Personal Statement (required)
Take a moment to reflect on one of the following: (a) your most significant achievement, (b) your most meaningful experience, (c) your career goals, or (d) your greatest concern(s). Please describe how the topic you chose will influence how you plan to contribute to the community of our university.
(a) I led my team to victory in a gym class relay race in ninth grade. It was kind of awesome.
(b) The day I got my braces off could be called meaningful. I guess
(c) I'd like to own a CD store and get in arguments with music nerds just for fun.
(d) Right now, coming up with a topic for this essay.
"It is not that complicated," Lisa says. "Make something up. A near death experience."
"I really did have one, you know."
She snorts. "You were buried in the ball pit at freaking Chuck E. Cheese. You weren't going to die."
"It felt like it," I reply.
"Did you know there are more germs in the ball pit at a McDonald's then there are on the seat of a toilet?" Nick informs us.
"Maybe I could write about that as my greatest concern. I could say that I plan to start a task force of college students to go around the city sanitizing restaurant jungle gyms."
"Sadly," Nick says, "that would probably be viewed as a good answer. This is making me want a hamburger." And he leaves to get one, I guess.
"I'm leaving too," Lisa says. "I didn't come over to watch you stress over an essay for a college you don't even want to go to."

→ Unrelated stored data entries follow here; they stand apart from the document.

/-- What a SyncE output gives: LRX of its lane divided by N, or low when it is not enabled, is squelched or would give more
than 200 MHz (R57, R58). -/
def Dev.syncEDrive (d : Dev) (o : Nat) : Option (Nat × Nat) :=
  let c := d.reg (syncECtrl o)
  if bit c 16 && !Tbl.get false d.time.squelch o && d.syncEInRange o then some (fld c 6 0, fld c 15 8 + 1) else none

/-- The output follows its register, its squelch and the rate of its lane. -/
def Dev.syncEFollow (d : Dev) (o : Nat) : Dev :=
  let x := d.syncEDrive o
  if x = Tbl.get none d.time.syncE o then d
  else
    let d1 := { d with time := { d.time with syncE := Tbl.set none d.time.syncE o x } }
    match x with
    | some (lane, n) => d1.emit (.clock (pinSyncE o) lane n)
    | none => d1.emit (.pin (pinSyncE o) false)

/-- Both outputs follow. -/
def Dev.syncEFollowAll (d : Dev) : Dev := (d.syncEFollow 0).syncEFollow 1

/-- SYNCE_SQUELCH (R58): unless squelch_disable is 1 the output is held low. -/
def Dev.syncESquelch (d : Dev) (o : Nat) : Dev :=
  let c := d.reg (syncECtrl o)
  if bit c 16 ∧ !bit c 17 then
    ({ d with time := { d.time with squelch := Tbl.set false d.time.squelch o true } }).syncEFollow o
  else d

/-- SYNCE_RESUME (R57, R58). -/
def Dev.syncEResume (d : Dev) (o : Nat) : Dev :=
  ({ d with time := { d.time with squelch := Tbl.set false d.time.squelch o false } }).syncEFollow o

/-- The squelch is an analogue path from the lane and waits for no clock. -/
def execSynceSquelch (o : Fin 2) (s : State) : Host.Outcome State Fault Refusal := act s fun d => d.syncESquelch o
def execSynceResume (o : Fin 2) (s : State) : Host.Outcome State Fault Refusal := act s fun d => d.syncEResume o

/-- ESMC_FRAME (R58): the firmware reads the quality level of the frame and may select another lane for an output. -/
def execEsmcFrame (port : Fin 128) (sel : Option (Fin 2 × Fin 128)) (s : State) : Host.Outcome State Fault Refusal :=
  actIn pllMgmt (.esmcFrame port sel) s fun d => d.ifServing fun d =>
    match sel with
    | some (o, lane) => (d.setRegFld (syncECtrl o) 6 0 lane).syncEFollow o
    | none => d

end Sys2Proof.Machine
end

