-- ==== Sys2Proof/Machine/CntCore.lean ====
section
/-! DEFINITION. Counter banks, clears, harvests and per-meter counts (R506 to R519). -/
namespace Sys2Proof.Machine

/-- Counter sets: first bank, number of banks, words of a bank (Table 19.1). -/
def setInfo : List (Nat × Nat × Nat) :=
  [(0, 1, 32), (1, 128, 32), (129, 9, 16), (138, 9, 32), (147, 9, 14), (156, 1, 16), (157, 1, 32), (158, 1, 32), (159, 1, 114),
   (160, 1, 16), (161, 1, 16), (162, 1, 16), (163, 1, 192), (164, 8, 32), (172, 1, 32), (173, 256, 32), (429, 1, 32),
   (430, 1, 32), (431, 1, 32), (432, 1, 32)]

/-- The number of banks. -/
def bankCount : Nat := 433

/-- Sets whose counters lie on the F-die: ports and slices. -/
def setOnFdie (s : Nat) : Bool := 1 ≤ s && s ≤ 5

/-! ## Clears (R511) -/

/-- Every counter of a bank becomes 0. -/
def Dev.clearBank (d : Dev) (b : Nat) : Dev := { d with cnt := d.cnt.filter fun p => p.1 / 256 ≠ b }

/-- A CNT_CMD ends with a result (R519). -/
def Dev.cntResult (d : Dev) (r : Nat) : Dev :=
  let d1 := d.setReg Reg.CNT_CMD (put r 28)
  if r = 0 then d1.inc bankCnt 4 else d1.latchBit Reg.CNT_STATUS 8

def Dev.cntClearBank (d : Dev) (b : Nat) : Dev := if bankCount ≤ b then d.cntResult 1 else (d.clearBank b).cntResult 0

/-- The banks of set `s`. -/
def setBanks (s : Nat) : List Nat :=
  match setInfo[s]? with
  | some (b, n, _) => (List.range n).map (b + ·)
  | none => []

def Dev.cntClearSet (d : Dev) : Dev :=
  let mask := d.reg Reg.CNT_CMD_MASK
  let banks := ((List.range 20).filter fun s => bit mask s).flatMap setBanks
  (banks.foldl (fun d b => d.clearBank b) d).cntResult 0

/-- A write of CNT_CMD. -/
def Dev.cntCmd (d : Dev) (v : Word) : Dev :=
  match fld v 13 12 with
  | 1 => d.cntClearBank (fld v 8 0)
  | 2 => d.cntClearSet
  | _ => d

/-! ## Direct reads (R509, R510, R501) -/

/-- A read of counter `i` of bank `b` at offset `off` by a path with latch `p`: in clear-on-read mode it clears the counter,
a chained pair by its low word. -/
def Dev.readCounter (d : Dev) (p off b i : Nat) : Word × Dev :=
  let v := d.counter b i
  let rc : Bool := bit (d.reg (Reg.CNT_BANK_CFG b)) 31
  let clear (d : Dev) (i : Nat) : Dev := { d with cnt := Tbl.erase d.cnt (cntKey b i) }
  if d.chained b i then
    if i % 2 = 0 then
      let d1 := { d with latch := Tbl.set (0, 0#32) d.latch p (off + 4, d.counter b (i + 1)) }
      (v, if rc then clear (clear d1 i) (i + 1) else d1)
    else
      let l := Tbl.get (0, 0#32) d.latch p
      (if l.1 = off then l.2 else v, d)
  else (v, if rc then clear d i else d)

/-! ## Harvest (R513 to R515) -/

/-- A block a harvest has frozen: set, instance, bank, words, chain word, partial. -/
abbrev HvBlock := Nat × Nat × Nat × List Nat × Nat × Bool

/-- The frozen block of bank `b`, the `j`-th of set `s`. -/
def Dev.freezeBank (d : Dev) (s j b words : Nat) : HvBlock :=
  let cfg := d.reg (Reg.CNT_BANK_CFG b)
  (s, j, b, (List.range words).map fun i => (d.counter b i).toNat, fld cfg 15 0 + b2n (bit cfg 31) * 2 ^ 16, false)

/-- The blocks of one set of banks. -/
def Dev.freezeSet (d : Dev) (s : Nat) : List HvBlock :=
  match setInfo[s]? with
  | some (b, n, w) => (List.range n).map fun j => d.freezeBank s j (b + j) w
  | none => []

/-- The six words of a meter (R516): all ones when its line is on a lost stack. -/
def Dev.meterWords (d : Dev) (m : Nat) : List Nat :=
  if d.mtrLineLost m then List.replicate 6 0xFFFFFFFF
  else [0, 1, 2].flatMap fun c => [d.meterCount m c % 2 ^ 32, d.meterCount m c / 2 ^ 32 % 2 ^ 32]

/-- Block `k` of set 20: the meters 256k to 256k + 255. -/
def Dev.freezeMeters (d : Dev) (k : Nat) : HvBlock :=
  let ms := (List.range 256).map (256 * k + ·)
  (20, k, 0xFFFF, ms.flatMap d.meterWords, 0, ms.any d.mtrLineLost)

/-- The blocks of the sets in mask `t`, ascending; those of the F-die are missing once the Dukider link is lost (R514). -/
def Dev.freeze (d : Dev) (t : Nat) : List HvBlock :=
  ((List.range 20).filter fun s => t.testBit s && !(d.dukLost && setOnFdie s)).flatMap d.freezeSet ++
    (if t.testBit 20 then (List.range 512).map d.freezeMeters else [])

/-- Sets still streaming. -/
def Dev.hvPending (d : Dev) : Nat :=
  (List.range 21).foldl (fun m s => if d.harv.active.any fun h => h.blocks.any fun b => b.1 = s then m + 2 ^ s else m) 0

/-- A harvest is skipped (R513). -/
def Dev.harvestSkips (d : Dev) (e : LEntry) (sets : Nat) : Bool :=
  sets = 0 || (match d.harv.lastAt with
    | some t => decide ((e.sec * 10 ^ 9 + e.ns) < t + 100000)
    | none => false) || d.hvPending &&& sets ≠ 0

/-- A HARVEST action (R513, R514). -/
def Dev.harvest (d : Dev) (e : LEntry) (late : Bool) : Dev :=
  let sets := e.target % 2 ^ 21
  if d.harvestSkips e sets then
    ({ d with harv := { d.harv with skipped := satN 32 (d.harv.skipped + 1) } }.inc bankCnt 1).latchBit Reg.CNT_STATUS 10
  else
    let bs := d.freeze sets
    let seq := (d.harv.seq + 1) % 2 ^ 32
    let missing : Bool := d.dukLost && (List.range 20).any fun s => sets.testBit s && setOnFdie s
    let h : Harvest := { blocks := bs, dest := e.arg % 4, sec := e.sec, ns := e.ns, late := late, missing := missing, tag := e.tag,
                         seq := seq, skipped := d.harv.skipped, total := bs.length }
    ({ d with harv := { d.harv with seq := seq, skipped := 0, lastAt := some (e.sec * 10 ^ 9 + e.ns),
                                    active := d.harv.active ++ (if bs = [] then [] else [h]) } }).inc bankCnt 0

/-- A block is discarded (R515). -/
def Dev.hvLost (d : Dev) : Dev := (d.inc bankCnt 3).latchBit Reg.CNT_STATUS 11

/-- The bytes of a block: header of Table 19.2, words, padding to 64 bytes. -/
def Harvest.blockBytes (h : Harvest) (dev : Nat) (b : HvBlock) (last : Bool) : Bytes :=
  let words := b.2.2.2.1.flatMap fun w => le 4 w
  let flags := b2n h.late + 2 * b2n h.missing + 4 * b2n b.2.2.2.2.2 + 8 * b2n last
  let head := [90#8, 72#8, 86#8, 66#8] ++ le 4 h.seq ++ le 2 0 ++ le 4 h.ns ++ le 6 h.sec ++ le 1 b.1 ++ le 1 flags ++ le 2 b.2.1 ++
    le 2 b.2.2.1 ++ le 2 b.2.2.2.1.length ++ le 4 b.2.2.2.2.1 ++ le 4 h.skipped ++ le 2 h.tag ++ le 1 dev ++ [0#8] ++
    le 4 h.index ++ le 4 h.total ++ List.replicate 12 0#8
  let all := head ++ wordBytes (crc32c (head ++ words)) ++ words
  padTo (64 * ceilDiv all.length 64) all

/-- Write a block to the DRAM ring; `none` when it is discarded (R515, R516). -/
def Dev.hvRing (d : Dev) (bs : Bytes) : Option Dev :=
  let size := fld (d.reg Reg.CNT_HV_SIZE) 23 0
  let base := (d.reg Reg.CNT_HV_BASE).toNat
  let prod := fld (d.reg Reg.CNT_HV_PROD) 23 0
  let cons := fld (d.reg Reg.CNT_HV_CONS) 23 0
  let wrap : Bool := bit (d.reg Reg.CNT_HV_QCFG) 31
  let u := bs.length / 64
  let skip := if size < prod + u then size - prod else 0
  let start := if skip = 0 then prod else 0
  let room := if prod = cons then size else (cons + size - prod) % size
  if size = 0 ∨ size < u ∨ (!wrap ∧ room ≤ skip + u) ∨ base + start < 0xC000 then none
  else
    let d1 := d.dramWrite rCount (64 * (base + prod)) (List.replicate (64 * skip) 0#8)
    some ((d1.dramWrite rCount (64 * (base + start)) bs).setReg Reg.CNT_HV_PROD (wd ((start + u) % size)))

/-- A block goes to the DRAM ring: after one is discarded there without wrap, so is every later one of its harvest. -/
def Dev.hvToRing (d : Dev) (h : Harvest) (bs : Bytes) : Bool × Dev :=
  if h.stopped then (true, d.hvLost)
  else match d.hvRing bs with
    | some d1 => (false, d1.inc bankCnt 2)
    | none => (!bit (d.reg Reg.CNT_HV_QCFG) 31, d.hvLost)

/-- A block goes to the host queue as one punt item of kind 4. -/
def Dev.hvToQueue (d : Dev) (bs : Bytes) : Dev :=
  let hq := fld (d.reg Reg.CNT_HV_QCFG) 9 0
  match d.hostItem hq 4 bs with
  | some d1 => d1.inc bankCnt 2
  | none => d.hvLost.hqDrop hq

/-- One block of a harvest is sent to its destinations: answers whether its ring has stopped, and the device. -/
def Dev.hvSend (d : Dev) (h : Harvest) (bs : Bytes) : Bool × Dev :=
  match h.dest with
  | 1 => (h.stopped, d.hvToQueue bs)
  | 2 => let r := d.hvToRing h bs
         (r.1, r.2.hvToQueue bs)
  | _ => d.hvToRing h bs

/-- The harvest engine sends the next block (R514). -/
def Dev.hvNext (d : Dev) : Dev :=
  match d.harv.active with
  | [] => d
  | h :: hs =>
    match h.blocks with
    | [] => { d with harv := { d.harv with active := hs } }
    | b :: bs =>
      let r := d.hvSend h (h.blockBytes d.devId b (bs == []))
      let h1 := { h with blocks := bs, index := h.index + 1, stopped := r.1 }
      if bs = [] then ({ r.2 with harv := { r.2.harv with active := hs } }).latchBit Reg.CNT_STATUS 9
      else { r.2 with harv := { r.2.harv with active := h1 :: hs } }

/-- A harvest streams to the DRAM ring: its base, size and wrap bit ignore writes (R519). -/
def Dev.hvRingBusy (d : Dev) : Bool := d.harv.active.any fun h => h.dest ≠ 1

/-- A write of CNT_HV_BASE, CNT_HV_SIZE or CNT_HV_QCFG. -/
def Dev.hvCfgWrite (d : Dev) (key : Nat) (rw locked v : Word) : Dev :=
  if d.hvRingBusy then
    let d1 := d.writeRw key (rw &&& ~~~locked) v
    if (d.reg key ^^^ v) &&& locked = 0#32 ∧ locked ≠ rw then d1 else d1.latchBit Reg.CNT_STATUS 12
  else d.writeRw key rw v

/-- A write of CNT_MTR_SEL (R516). -/
def Dev.mtrSelect (d : Dev) (v : Word) : Dev :=
  let m := fld v 16 0
  { (d.setReg Reg.CNT_MTR_SEL (wd m)) with harv := { d.harv with mtrData := (d.meterWords m).map wd } }

end Sys2Proof.Machine
end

That isn't completely true. I'm not against college. Just this process. The competition of it. The money that goes into taking the SATs thousands of times (which isn't true for Nick and I because I couldn't be bothered to do it again, and he did amazingly his first time anyway) application fees and sending transcripts and test scores. And the fact that it's turned into something you have to do, or you're a giant failure.
I'm also really worried about the fact that I'm seriously considering writing the unsanitary ball pit essay. I don't think it could really hurt to just be honest.
"I am seventeen. I don't know that I've had a truly meaningful experience, or a significant accomplishment. I don't know what my career goals are, and I'm too self-absorbed to have any real great concerns, or at least to know what to do about them. That is, I'm afraid, the Unmotivated Teenage Human Condition."
That's a good start. I would leave it at that, but it's supposed to be 250-500 words, and I'm not that much of a revolutionary.
It's Official
IF ADDITIONAL INFORMATION IS NEEDED, THE APPLICANT WILL BE NOTIFIED.